§ Stored data:
-- ==== Sys2Proof/Tests/Slice0.lean ====
section
/-! SUPPORT. Tests whose expected results come from spec/95_test_vectors.md and spec/30_encoding.md, and for each statement
with hypotheses a witness that meets them. -/

namespace Sys2Proof.Tests

open Sys2Proof.Machine

/-! ### Helpers -/

/-- The state after the one step that runs this word, if the step answers a next state. -/
def runWord (s : State) (w : Nat) : Option State :=
  match step (s.withFetchWord 16 w) with
  | .next t => some t
  | .fault _ => none
  | .refused _ => none

/-- The state an answer goes on in, if it does. -/
def goesOn : StepResult → Option State
  | .next t => some t
  | .fault _ => none
  | .refused _ => none

/-- The state in a host call with one CPU cycle left. -/
def inCall (s : State) : State := s.setCall (some { cpu := 1, tmr := 0, timersFirst := false })

/-- Reset with these registers written. -/
def withRegs : List (Reg × Byte) → State
  | [] => State.reset
  | p :: ps => (withRegs ps).writeV p.1 p.2

/-- Reset with `I` at an address and bytes in memory from it. -/
def withBytes (i : Word) (bs : List Byte) (regs : List (Reg × Byte)) : State :=
  ((withRegs regs).setI i).setMem (Memory.writeBytes [] i.toNat bs)

/-- A state with other parameters. -/
def withParams (s : State) (p : Config.Params) : State := { s with params := p }

/-- Reset with these keys holding 1. -/
def withKeys (s : State) (ks : List Reg) : State :=
  s.setKeys (ks.foldl (fun v k => v.set k.val 1) (Vector.replicate 16 0))

/-- The clock of the source's test, and the CPU block first. -/
def clocked (hz : Nat) : Config.Params :=
  { Config.defaultParams with cpuClockHz := some hz, timerBlockOrder := .cpuFirst }

/-- Every parameter at its other value. -/
def otherParams : Config.Params :=
  { Config.defaultParams with
    shiftSource := .vy, jumpOffsetReg := .vx, sysMode := .fault, addrPolicy := .wrap12, oddPcPolicy := .allow,
    keyIndexPolicy := .maskLow4, loadStoreIMode := .increment, timerBlockOrder := .timerFirst }

/-! ### WellFormed refuses what no word spells (30_encoding.md R88) -/

theorem test_sys_0E0_ill_formed : Instr.wellFormed (.sys 0x0E0) = false := by decide
theorem test_sys_0EE_ill_formed : Instr.wellFormed (.sys 0x0EE) = false := by decide
theorem test_sys_0E1_well_formed : Instr.wellFormed (.sys 0x0E1) = true := by decide

/-! ### Decoding: every constructor by a word written out from R82, R83 and R94 -/

/-- T1, T2, T3. -/
theorem test_decode_zero_row : decode 0b0000000011100000 = some .cls ∧ decode 0b0000000011101110 = some .ret ∧
    decode 0b0000000011100001 = some (.sys 0x0E1) ∧ decode 0x0000 = some (.sys 0) ∧ decode 0x0FFF = some (.sys 0xFFF) := by
  decide

theorem test_decode_jumps : decode 0b0001001000110100 = some (.jp 0x234) ∧ decode 0b0010001100000000 = some (.call 0x300) ∧
    decode 0b1011001111111110 = some (.jpV0 0x3FE) := by decide

theorem test_decode_skips : decode 0b0011001101000010 = some (.seByte 3 0x42) ∧
    decode 0b0100001101000010 = some (.sneByte 3 0x42) ∧ decode 0b0101000100100000 = some (.seReg 1 2) ∧
    decode 0b1001000100100000 = some (.sneReg 1 2) := by decide

theorem test_decode_immediate : decode 0b0110101000101111 = some (.ldByte 10 0x2F) ∧
    decode 0b0111001000000010 = some (.addByte 2 0x02) ∧ decode 0b1100001100001111 = some (.rnd 3 0x0F) := by decide

theorem test_decode_register_pairs : decode 0b1000000101010000 = some (.ldReg 1 5) ∧
    decode 0b1000000100100001 = some (.orReg 1 2) ∧ decode 0b1000000100100010 = some (.andReg 1 2) ∧
    decode 0b1000000100100011 = some (.xorReg 1 2) ∧ decode 0b1000111100100100 = some (.addReg 15 2) ∧
    decode 0b1000000100100101 = some (.sub 1 2) ∧ decode 0b1000010001110110 = some (.shr 4 7) ∧
    decode 0b1000000100100111 = some (.subn 1 2) ∧ decode 0b1000010001111110 = some (.shl 4 7) := by decide

theorem test_decode_memory_index : decode 0b1010001011110000 = some (.ldI 0x2F0) ∧
    decode 0b1111000100011110 = some (.addI 1) ∧ decode 0b1111000000101001 = some (.ldF 0) ∧
    decode 0b1111001100110011 = some (.ldB 3) ∧ decode 0b1111001001010101 = some (.storeRegs 2) ∧
    decode 0b1111001001100101 = some (.loadRegs 2) := by decide

theorem test_decode_display : decode 0b1101000100100101 = some (.drw 1 2 5) := by decide

theorem test_decode_input : decode 0b1110000110011110 = some (.skp 1) ∧ decode 0b1110001010100001 = some (.sknp 2) ∧
    decode 0b1111001100001010 = some (.ldVxK 3) := by decide
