-- ==== Sys2Proof/Machine/FieldsUnit.lean ====
section
/-! DEFINITION. Register fields of the BAND and CORE blocks, of the stream engines (R253; `a` is the engine's base address) and of the arbiters (R435; `a` is the address R435 gives) (R568, R569). Each name is the spec's register and field; the rule cited defines it. -/
namespace Sys2Proof.F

§ What to do: When the line with "from it. -/" is reached in the data above, begin copying, and stop after the line with "def clocked (hz"; copy each line exactly, both ends included.

§ Written reply:
/-- Reset with `I` at an address and bytes in memory from it. -/
def withBytes (i : Word) (bs : List Byte) (regs : List (Reg × Byte)) : State :=
  ((withRegs regs).setI i).setMem (Memory.writeBytes [] i.toNat bs)

/-- A state with other parameters. -/
def withParams (s : State) (p : Config.Params) : State := { s with params := p }

/-- Reset with these keys holding 1. -/
def withKeys (s : State) (ks : List Reg) : State :=
  s.setKeys (ks.foldl (fun v k => v.set k.val 1) (Vector.replicate 16 0))

/-- The clock of the source's test, and the CPU block first. -/
def clocked (hz : Nat) : Config.Params :=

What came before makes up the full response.